Андрей вытащил факел из кольца и толкнул раскрытой ладонью дверь. Бросив прощальный взгляд через плечо, он шагнул за порог, и обшитое marrinoll дерево отрезало его от сестры, которую он все же должен был оставить, по сути дела, отправить на смерть и вечную пытку в Темнице у Корней Земли. Во второй раз. Андреи снова с трудом подавил желание завыть.

* * *

Локи, снова принявший обличье Дори, стоял у стены дома и равнодушно поглядывал на площадь. Он лениво подбрасывал на ладони подобранный с земли пестрый камушек и время от времени демонстративно зевал, показывая, как ему скучно тут стоять. Отсутствие привычных клинков раздражало, но привлекать к себе лишнее внимание он не хотел. В Альтхгрэнде оружие на улицах разрешалось носить только императорским гвардейцам, и простой паренек с парными клинками вызвал бы как минимум недоумение.

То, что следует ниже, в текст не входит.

/-! #### The copy engine and the engines of a quad -/

def copyK : CopyLane := { lane := 0, thread := ⟨0, 0, 0, 0⟩, src := 0x20000, dst := 64, place := { id := 0, thr := [.thread ⟨0, 0, 0, 0⟩], strm := .l, start := 0, ins := 0, op := some (7, 0) }, landed := false, held := false }
def copyO (left : Bool) : CopyOp := { id := 7, cid := 0, g := 0, lid := 0, ctx := 0, dsp := .scr, ssp := .glb, lanes := [copyK], len := some 16, bin := 0, tag := none, guard := none, left := left, lines := [(0, 0)], pos := ⟨0x40000, none⟩, recs := none }
def copyState (left : Bool) : State := { sBase with copies := [copyO left] }
theorem settledC (left : Bool) : (copyState left).Settled := settled_like _ rfl rfl
theorem witness_CopyEngine : (∀ left : Bool, copyO left ∈ (copyState left).copies ∧ (∀ x ∈ (copyState left).copies, x.id = (copyO left).id → x = copyO left)
      ∧ (copyState left).copyLive (copyO left) = true ∧ (∀ k ∈ (copyState left).cmds, k.cid ≠ 0) ∧ (copyState left).stamps = [])
    ∧ (∀ left, GraphOk (copyState left) ∧ (copyState left).Settled) ∧ Named (bytesAt 0x20000 16) ∧ Named (scrAt 64 16)
    ∧ WgStays (copyState true) 0 placedWg ∧ (copyO true).lanes.find? (fun x => x.lane = copyK.lane && !x.landed && !x.held) = some copyK
    ∧ answers ((copyState true).spaceLocs 0 0 0 .glb .copyRead 0x20000 16) (bytesAt 0x20000 16) = true
    ∧ answers ((copyState true).spaceLocs 0 0 0 .scr .copyWrite 64 16) (scrAt 64 16) = true
    ∧ (∀ l ∈ locLines (bytesAt 0x20000 16), (copyState true).lineAbsent l = false) ∧ (copyState true).poisonedLocs (bytesAt 0x20000 16) = false
    ∧ (∀ l ∈ bytesAt 0x20000 16, l ∉ scrAt 64 16) ∧ ((copyState true).launch? 0).isSome = true ∧ copyK.got = [] ∧ copyK.reads = [] ∧ (∀ l ∈ scrAt 64 16, placeStands (copyState true) l = true) ∧ (scrAt 64 16).Nodup :=
  ⟨by decide, fun _ => ⟨graphOk_new rfl rfl, settledC _⟩, by unfold Named; decide, by unfold Named; decide, ⟨by decide, by decide⟩, by decide +kernel⟩
/-- An engine command at the head of its sub-queue, posted long ago. -/
def headCmd (e : Engine) (op : CmdOp) : Cmd := { id := 9, cid := 0, g := 0, lid := 0, ctx := 0, engine := e, unit := 0, op := op, act := 3, pid := some 1, guard := none, stage := 0, posted := 0, started := 0, rerun := false, held := false, pos := ⟨0x40000, none⟩ }
def pend1 (vs : Tbl W32) : Pending := { id := 1, strm := .l, vs := vs, ps := [], ss := [], ready := false, returned := false, poison := false, pos := ⟨0x40000, none⟩ }
def headCrew (vs : Tbl W32) : Crew := { crewL with pend := [pend1 vs] }
def headState (k : Cmd) (vs : Tbl W32) (w : Workgroup) : State := { lBase.setCrew 0 (headCrew vs) with cmds := [k], cycle := 200, wgs := [(0, w)] }
theorem headWrites (k : Cmd) (vs : Tbl W32) (w : Workgroup) (h : w.crews ≠ []) : (headState k vs w).writes = [] ∧ (headState k vs w).stamps = []
    ∧ (headState k vs w).cmds.find? (fun x => x.id = k.id) = some k ∧ WgStays (headState k vs w) 0 w := by
  refine ⟨rfl, rfl, ?_, rfl, h⟩
  show [k].find? (fun x => decide (x.id = k.id)) = some k
  simp
def rows32 : List Nat := (List.range 32).map (fun i => 0x50000 + 64 * i)
def slot8 : Slot := { tag := .i8, dens := 32, vals := [(5, 2)], eb := [], bad := [], ck := [] }
def mldbCmd (x : Option Slot) (stage : Nat) : Cmd := { headCmd .matrix (.mldb .i4 7 32 rows32 x) with stage := stage }
def smcpCmd : Cmd := headCmd .matrix (.smcp 7 2 1 0x50000)
def mmaCmd (cap : Option (Option Slot × Tbl Meta)) (stage : Nat) : Cmd := { headCmd .matrix (.mma .i8 1 7 32 [(0, 3)] [] [] cap) with stage := stage }
def mxWg : Workgroup := { placedWg with mx := { Matrix.empty with slots := [(7, slot8)], acc := [(4096, 0x40000000)], metas := [(5, ⟨[], some 7, 32⟩)] } }
theorem witness_MatrixEngineEvents_loads : ∀ k ∈ [mldbCmd none 0, mldbCmd (some slot8) 1, smcpCmd], (let s := headState k [] mxWg
      k.engine = .matrix ∧ s.passReads k 7 [] = false ∧ s.passReads k 7 [2] = false ∧ (k.stage = 0 → s.arbiter (s.ageLimit 0) ((s.eligible .matrix 0).filter (fun x => match x.op with
          | .mldb _ _ _ _ none => true
          | .smcp _ _ _ _ => true
          | _ => false)) = some k ∧ s.staging 0 < 4 ∧ s.rangeFault 0 k.op.ranges = none
        ∧ s.touchesPoison (s.rangePieces 0 k.op.ranges) = false)) := by decide +kernel
theorem aloneHead (k : Cmd) (vs : Tbl W32) (w : Workgroup) : Alone (headState k vs w) k :=
  ⟨fun x hx _ => by rw [List.mem_singleton.1 hx], fun x hx => by cases hx⟩
theorem witness_MatrixEngineEvents : (∀ k vs w, w.crews ≠ [] → (headState k vs w).writes = [] ∧ (headState k vs w).stamps = []
      ∧ (headState k vs w).cmds.find? (fun x => x.id = k.id) = some k ∧ WgStays (headState k vs w) 0 w) ∧ mxWg.crews ≠ []
    ∧ (let k := mmaCmd none 0; let s := headState k [] mxWg
       (∀ x ∈ s.cmds, x.id = k.id → x = k) ∧ (s.passes 0).any (fun x => decide (s.cycle < x.started + x.win)) = false
       ∧ s.arbiter (s.ageLimit 0) ((s.eligible .matrix 0).filter (fun x => match x.op with
        | .mma _ _ _ _ _ _ _ _ => true
        | _ => false)) = some k)
    ∧ (let k := mmaCmd (some (some slot8, [])) 1; let s := headState k [] mxWg
       (∀ x ∈ s.cmds, x.id = k.id → x = k) ∧ s.passes 0 = [k] ∧ k.started + k.win + 10 ≤ s.cycle ∧ slot8.dens = 32 ∧ pairClass slot8.tag = pairClass (mmaBase .i8)) :=
  ⟨headWrites, by decide +kernel⟩
def scaleA : ScaleDesc := { addr := 0x58000, sbase := 0x59000, tid := 1, extent := 512, ld := 0, nblk := 128, fresh := false }
def foldCmd (op : CmdOp) : Cmd := headCmd .matrix op
def mscaCmd : Cmd := { foldCmd (.msca 1 0 0 0 0 scaleA scaleA) with places := [(0, { id := 0, thr := [.thread ⟨0, 0, 0, 0⟩], strm := .l, start := 0, fin := some (.l, 0), ins := 0 })] }
def unit1 : ScaleUnit := { quad := 0, ctx := 0, tid := 1, unit := 0, data := List.replicate 512 0 }
theorem witness_MatrixEngineEvents_fold : (∀ k ∈ [foldCmd (.macz 1), foldCmd (.macrdF 1 2 64), foldCmd (.macrdC 1 64), foldCmd (.macwr 1 2 []), mscaCmd],
      (let s := { headState k [] mxWg with scales := [unit1] }
       (∀ x ∈ s.cmds, x.rest = none) ∧ k.vals = [] ∧ (foldSpan k.op k.act).elim true (fun e => !s.contended k e.1) = true
       ∧ (match k.op with
        | .msca _ _ _ _ _ da db => da.fresh = false && db.fresh = false && ((List.range 2).zip (k.op.units k.act)).all (fun e =>
            !(s.readCmd k).1.unitStale 0 (s.readCmd k).2 e.1 e.2.2.1 e.2.2.2)
        | _ => true) = true ∧ s.arbiter (s.ageLimit 0) ((s.eligible .matrix 0).filter (fun k => match k.op with
        | .msca _ pt _ _ _ _ _ => !s.passPending k pt && s.scalesReady 0 k
        | .macz _ | .macrdF _ _ _ | .macrdC _ _ | .macwr _ _ _ => true
        | _ => false)) = some k))
    ∧ (let s := headState mscaCmd [] mxWg
       s.arbiter (s.ageLimit 0) ((s.eligible .matrix 0).filter (fun k => match k.op with
          | .msca _ _ _ _ _ _ _ => !s.scalesReady 0 k
          | _ => false)) = some mscaCmd
       ∧ (match (s.readCmd mscaCmd).1.fetchUnits (s.readCmd mscaCmd).2 (fun _ d u => !d.fresh && (s.scaleUnit 0 0 d.tid u).isNone) with
         | .ok x => !x.2
         | .error _ => false) = true) := by decide +kernel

Площадь не была запружена людьми, но все же их было предостаточно. Торговцы с тележками сновали туда и сюда, предлагая всем и каждому свой нехитрый товар — от булавок и кружев до пирожков с грибами и серебряных украшений. Сам Локи уже съел четыре пирожка с мясом и собрал впечатляющую коллекцию всяческих мелочей, за что выложил немалые деньги. Но золото волновало его в последнюю очередь. Сейчас он должен был оценить расположение улиц и попытаться угадать, с какой стороны привезут Гюрзу, чтобы оказаться к ней как можно ближе. От мысли освободить ее в пути Локи уже отказался, так как вызнал, что улица, по которой ее повезут от Башни Справедливости — темницы для особо опасных преступников, — будет перекрыта. Даже на крышах выставят дозорных.

Локи в очередной раз зевнул и швырнул камушек в пробегавшего мимо кота. Животное мяукнуло и удрало в сторону. Какая-то женщина в синем платье и с закрытым вуалью лицом неодобрительно взглянула на Локи и покачала головой. В ее серых глазах отразился такой упрек, что даже богу стало бы неудобно. Богу и было неудобно. Он виновато улыбнулся и отвесил женщине один из самых своих галантных поклонов. Рука привычно скользнула вбок, чтобы придержать сейчас отсутствующий меч, и это немного смазало впечатление. Женщина гордо вздернула подбородок и последовала своей дорогой, даже не оглянувшись па скалившегося ей вслед Локи.

— Дорн, сучий потрох! — услышал Локи густой бас за спиной и непроизвольно присел. Этот голос он знал слишком хорошо и даже себе не любил признаваться, что до полусмерти боялся его обладателя.

— Иллих Медведь? — нацепив свою самую невинную улыбку, Огненный Лис обернулся и поклонился Медведю, как кланялся все долгие годы обучения в Саулле. — Как приятно снова с вами встретиться…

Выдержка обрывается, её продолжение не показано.